Could you give the records below again exactly as they stand?

(Stored data)
= = = =
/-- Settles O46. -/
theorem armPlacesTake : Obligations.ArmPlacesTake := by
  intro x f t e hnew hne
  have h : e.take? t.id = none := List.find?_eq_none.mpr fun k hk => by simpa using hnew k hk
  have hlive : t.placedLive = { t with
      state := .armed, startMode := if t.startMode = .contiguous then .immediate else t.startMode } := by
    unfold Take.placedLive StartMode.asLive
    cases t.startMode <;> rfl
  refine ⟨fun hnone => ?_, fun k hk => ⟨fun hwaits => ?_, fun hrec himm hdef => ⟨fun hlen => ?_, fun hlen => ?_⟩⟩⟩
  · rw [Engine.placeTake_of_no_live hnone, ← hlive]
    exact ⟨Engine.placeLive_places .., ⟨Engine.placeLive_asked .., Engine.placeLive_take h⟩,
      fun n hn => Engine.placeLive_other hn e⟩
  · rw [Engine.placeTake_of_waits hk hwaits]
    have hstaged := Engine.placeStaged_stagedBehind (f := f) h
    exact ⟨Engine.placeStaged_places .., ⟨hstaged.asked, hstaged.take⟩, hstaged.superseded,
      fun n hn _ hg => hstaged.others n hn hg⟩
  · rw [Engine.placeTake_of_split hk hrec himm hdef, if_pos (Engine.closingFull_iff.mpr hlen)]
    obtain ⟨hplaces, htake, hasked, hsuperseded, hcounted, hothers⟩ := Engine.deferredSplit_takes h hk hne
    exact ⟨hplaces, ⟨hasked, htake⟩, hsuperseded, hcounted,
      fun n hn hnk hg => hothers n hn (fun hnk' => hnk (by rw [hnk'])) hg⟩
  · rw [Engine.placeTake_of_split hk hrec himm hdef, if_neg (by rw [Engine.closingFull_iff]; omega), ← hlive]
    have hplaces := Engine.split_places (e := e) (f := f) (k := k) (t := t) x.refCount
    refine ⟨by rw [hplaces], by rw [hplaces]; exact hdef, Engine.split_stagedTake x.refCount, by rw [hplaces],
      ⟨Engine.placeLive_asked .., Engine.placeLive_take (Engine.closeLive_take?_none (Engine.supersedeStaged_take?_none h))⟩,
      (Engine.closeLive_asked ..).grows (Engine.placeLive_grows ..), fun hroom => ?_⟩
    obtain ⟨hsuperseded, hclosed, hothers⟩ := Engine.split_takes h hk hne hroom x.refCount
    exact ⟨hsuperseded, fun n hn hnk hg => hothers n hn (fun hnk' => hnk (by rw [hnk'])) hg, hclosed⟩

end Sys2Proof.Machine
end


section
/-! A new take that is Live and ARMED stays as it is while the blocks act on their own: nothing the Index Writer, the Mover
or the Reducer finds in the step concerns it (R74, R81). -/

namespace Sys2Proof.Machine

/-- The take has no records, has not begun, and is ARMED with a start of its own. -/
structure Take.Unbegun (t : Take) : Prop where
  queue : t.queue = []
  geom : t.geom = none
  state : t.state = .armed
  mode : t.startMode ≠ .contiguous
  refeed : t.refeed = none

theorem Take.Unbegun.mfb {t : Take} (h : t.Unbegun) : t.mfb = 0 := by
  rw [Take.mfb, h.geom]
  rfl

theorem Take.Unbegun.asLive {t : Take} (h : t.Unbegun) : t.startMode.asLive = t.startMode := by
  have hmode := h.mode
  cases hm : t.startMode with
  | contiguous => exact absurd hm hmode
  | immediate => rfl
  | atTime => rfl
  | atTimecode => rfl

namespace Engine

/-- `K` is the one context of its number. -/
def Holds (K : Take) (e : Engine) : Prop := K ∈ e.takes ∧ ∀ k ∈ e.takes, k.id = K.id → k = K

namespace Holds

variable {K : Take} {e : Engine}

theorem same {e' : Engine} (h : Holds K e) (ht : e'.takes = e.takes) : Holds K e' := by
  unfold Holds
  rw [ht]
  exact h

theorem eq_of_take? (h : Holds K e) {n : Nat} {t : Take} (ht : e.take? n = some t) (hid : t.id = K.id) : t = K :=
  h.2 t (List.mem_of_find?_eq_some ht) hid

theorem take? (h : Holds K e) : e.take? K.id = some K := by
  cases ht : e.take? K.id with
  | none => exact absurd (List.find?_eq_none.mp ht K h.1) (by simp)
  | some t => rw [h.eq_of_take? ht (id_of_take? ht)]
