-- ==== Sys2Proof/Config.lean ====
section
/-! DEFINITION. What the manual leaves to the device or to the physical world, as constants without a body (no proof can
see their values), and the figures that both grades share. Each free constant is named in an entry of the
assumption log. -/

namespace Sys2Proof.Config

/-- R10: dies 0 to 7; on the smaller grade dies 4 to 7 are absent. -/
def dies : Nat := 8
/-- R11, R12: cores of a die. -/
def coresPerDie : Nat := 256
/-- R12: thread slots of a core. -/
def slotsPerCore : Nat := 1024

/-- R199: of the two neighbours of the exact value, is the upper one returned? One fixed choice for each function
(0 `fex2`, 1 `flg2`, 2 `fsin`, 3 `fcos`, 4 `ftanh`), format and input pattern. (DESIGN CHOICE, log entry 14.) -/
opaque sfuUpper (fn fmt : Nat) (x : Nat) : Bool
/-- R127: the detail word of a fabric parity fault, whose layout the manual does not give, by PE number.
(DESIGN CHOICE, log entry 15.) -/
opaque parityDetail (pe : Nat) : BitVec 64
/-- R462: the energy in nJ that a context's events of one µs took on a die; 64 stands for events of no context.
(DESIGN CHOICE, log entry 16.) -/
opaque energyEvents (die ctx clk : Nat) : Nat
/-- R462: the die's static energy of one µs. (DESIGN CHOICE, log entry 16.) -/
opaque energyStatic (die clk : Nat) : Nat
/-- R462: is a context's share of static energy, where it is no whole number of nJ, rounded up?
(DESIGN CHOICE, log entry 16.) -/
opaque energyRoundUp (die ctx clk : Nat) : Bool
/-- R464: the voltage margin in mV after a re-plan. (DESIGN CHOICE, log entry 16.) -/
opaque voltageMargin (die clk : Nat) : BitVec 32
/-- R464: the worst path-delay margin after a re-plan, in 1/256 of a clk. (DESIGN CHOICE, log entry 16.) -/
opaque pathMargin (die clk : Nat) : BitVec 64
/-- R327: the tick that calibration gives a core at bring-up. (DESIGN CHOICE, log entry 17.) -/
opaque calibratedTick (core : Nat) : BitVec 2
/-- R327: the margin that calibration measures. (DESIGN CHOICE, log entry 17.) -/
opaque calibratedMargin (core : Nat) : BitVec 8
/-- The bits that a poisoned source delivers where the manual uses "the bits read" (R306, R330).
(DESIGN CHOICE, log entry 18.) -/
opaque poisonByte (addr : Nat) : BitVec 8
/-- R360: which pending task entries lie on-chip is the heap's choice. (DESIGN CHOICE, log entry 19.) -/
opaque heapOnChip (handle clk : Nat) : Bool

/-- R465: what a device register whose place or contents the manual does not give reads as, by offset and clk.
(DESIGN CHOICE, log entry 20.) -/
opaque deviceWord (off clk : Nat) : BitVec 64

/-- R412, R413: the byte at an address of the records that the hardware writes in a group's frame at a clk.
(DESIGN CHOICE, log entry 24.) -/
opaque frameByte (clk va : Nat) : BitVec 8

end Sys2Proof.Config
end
= = = =
# [YOUR RESPONSE]
/-- Settles O46. -/
theorem armPlacesTake : Obligations.ArmPlacesTake := by
  intro x f t e hnew hne
  have h : e.take? t.id = none := List.find?_eq_none.mpr fun k hk => by simpa using hnew k hk
  have hlive : t.placedLive = { t with
      state := .armed, startMode := if t.startMode = .contiguous then .immediate else t.startMode } := by
    unfold Take.placedLive StartMode.asLive
    cases t.startMode <;> rfl
  refine ⟨fun hnone => ?_, fun k hk => ⟨fun hwaits => ?_, fun hrec himm hdef => ⟨fun hlen => ?_, fun hlen => ?_⟩⟩⟩
  · rw [Engine.placeTake_of_no_live hnone, ← hlive]
    exact ⟨Engine.placeLive_places .., ⟨Engine.placeLive_asked .., Engine.placeLive_take h⟩,
      fun n hn => Engine.placeLive_other hn e⟩
  · rw [Engine.placeTake_of_waits hk hwaits]
    have hstaged := Engine.placeStaged_stagedBehind (f := f) h
    exact ⟨Engine.placeStaged_places .., ⟨hstaged.asked, hstaged.take⟩, hstaged.superseded,
      fun n hn _ hg => hstaged.others n hn hg⟩
  · rw [Engine.placeTake_of_split hk hrec himm hdef, if_pos (Engine.closingFull_iff.mpr hlen)]
    obtain ⟨hplaces, htake, hasked, hsuperseded, hcounted, hothers⟩ := Engine.deferredSplit_takes h hk hne
    exact ⟨hplaces, ⟨hasked, htake⟩, hsuperseded, hcounted,
      fun n hn hnk hg => hothers n hn (fun hnk' => hnk (by rw [hnk'])) hg⟩
  · rw [Engine.placeTake_of_split hk hrec himm hdef, if_neg (by rw [Engine.closingFull_iff]; omega), ← hlive]
    have hplaces := Engine.split_places (e := e) (f := f) (k := k) (t := t) x.refCount
    refine ⟨by rw [hplaces], by rw [hplaces]; exact hdef, Engine.split_stagedTake x.refCount, by rw [hplaces],
      ⟨Engine.placeLive_asked .., Engine.placeLive_take (Engine.closeLive_take?_none (Engine.supersedeStaged_take?_none h))⟩,
      (Engine.closeLive_asked ..).grows (Engine.placeLive_grows ..), fun hroom => ?_⟩
    obtain ⟨hsuperseded, hclosed, hothers⟩ := Engine.split_takes h hk hne hroom x.refCount
    exact ⟨hsuperseded, fun n hn hnk hg => hothers n hn (fun hnk' => hnk (by rw [hnk'])) hg, hclosed⟩

end Sys2Proof.Machine
end


section
/-! A new take that is Live and ARMED stays as it is while the blocks act on their own: nothing the Index Writer, the Mover
or the Reducer finds in the step concerns it (R74, R81). -/

namespace Sys2Proof.Machine

/-- The take has no records, has not begun, and is ARMED with a start of its own. -/
structure Take.Unbegun (t : Take) : Prop where
  queue : t.queue = []
  geom : t.geom = none
  state : t.state = .armed
  mode : t.startMode ≠ .contiguous
  refeed : t.refeed = none

theorem Take.Unbegun.mfb {t : Take} (h : t.Unbegun) : t.mfb = 0 := by
  rw [Take.mfb, h.geom]
  rfl

theorem Take.Unbegun.asLive {t : Take} (h : t.Unbegun) : t.startMode.asLive = t.startMode := by
  have hmode := h.mode
  cases hm : t.startMode with
  | contiguous => exact absurd hm hmode
  | immediate => rfl
  | atTime => rfl
  | atTimecode => rfl

namespace Engine

/-- `K` is the one context of its number. -/
def Holds (K : Take) (e : Engine) : Prop := K ∈ e.takes ∧ ∀ k ∈ e.takes, k.id = K.id → k = K

namespace Holds

variable {K : Take} {e : Engine}

theorem same {e' : Engine} (h : Holds K e) (ht : e'.takes = e.takes) : Holds K e' := by
  unfold Holds
  rw [ht]
  exact h

theorem eq_of_take? (h : Holds K e) {n : Nat} {t : Take} (ht : e.take? n = some t) (hid : t.id = K.id) : t = K :=
  h.2 t (List.mem_of_find?_eq_some ht) hid

theorem take? (h : Holds K e) : e.take? K.id = some K := by
  cases ht : e.take? K.id with
  | none => exact absurd (List.find?_eq_none.mp ht K h.1) (by simp)
  | some t => rw [h.eq_of_take? ht (id_of_take? ht)]
-- ==== Sys2Proof/Config.lean ====
section
/-! DEFINITION. What the manual leaves to the device or to the physical world, as constants without a body (no proof can
see their values), and the figures that both grades share. Each free constant is named in an entry of the
assumption log. -/

namespace Sys2Proof.Config

/-- R10: dies 0 to 7; on the smaller grade dies 4 to 7 are absent. -/
def dies : Nat := 8
/-- R11, R12: cores of a die. -/
def coresPerDie : Nat := 256
/-- R12: thread slots of a core. -/
def slotsPerCore : Nat := 1024

/-- R199: of the two neighbours of the exact value, is the upper one returned? One fixed choice for each function
(0 `fex2`, 1 `flg2`, 2 `fsin`, 3 `fcos`, 4 `ftanh`), format and input pattern. (DESIGN CHOICE, log entry 14.) -/
opaque sfuUpper (fn fmt : Nat) (x : Nat) : Bool
/-- R127: the detail word of a fabric parity fault, whose layout the manual does not give, by PE number.
(DESIGN CHOICE, log entry 15.) -/
opaque parityDetail (pe : Nat) : BitVec 64
/-- R462: the energy in nJ that a context's events of one µs took on a die; 64 stands for events of no context.
(DESIGN CHOICE, log entry 16.) -/
opaque energyEvents (die ctx clk : Nat) : Nat
/-- R462: the die's static energy of one µs. (DESIGN CHOICE, log entry 16.) -/
opaque energyStatic (die clk : Nat) : Nat
/-- R462: is a context's share of static energy, where it is no whole number of nJ, rounded up?
(DESIGN CHOICE, log entry 16.) -/
opaque energyRoundUp (die ctx clk : Nat) : Bool
/-- R464: the voltage margin in mV after a re-plan. (DESIGN CHOICE, log entry 16.) -/
opaque voltageMargin (die clk : Nat) : BitVec 32
/-- R464: the worst path-delay margin after a re-plan, in 1/256 of a clk. (DESIGN CHOICE, log entry 16.) -/
opaque pathMargin (die clk : Nat) : BitVec 64
/-- R327: the tick that calibration gives a core at bring-up. (DESIGN CHOICE, log entry 17.) -/
opaque calibratedTick (core : Nat) : BitVec 2
/-- R327: the margin that calibration measures. (DESIGN CHOICE, log entry 17.) -/
opaque calibratedMargin (core : Nat) : BitVec 8
/-- The bits that a poisoned source delivers where the manual uses "the bits read" (R306, R330).
(DESIGN CHOICE, log entry 18.) -/
opaque poisonByte (addr : Nat) : BitVec 8
/-- R360: which pending task entries lie on-chip is the heap's choice. (DESIGN CHOICE, log entry 19.) -/
opaque heapOnChip (handle clk : Nat) : Bool

/-- R465: what a device register whose place or contents the manual does not give reads as, by offset and clk.
(DESIGN CHOICE, log entry 20.) -/
opaque deviceWord (off clk : Nat) : BitVec 64

/-- R412, R413: the byte at an address of the records that the hardware writes in a group's frame at a clk.
(DESIGN CHOICE, log entry 24.) -/
opaque frameByte (clk va : Nat) : BitVec 8

end Sys2Proof.Config
end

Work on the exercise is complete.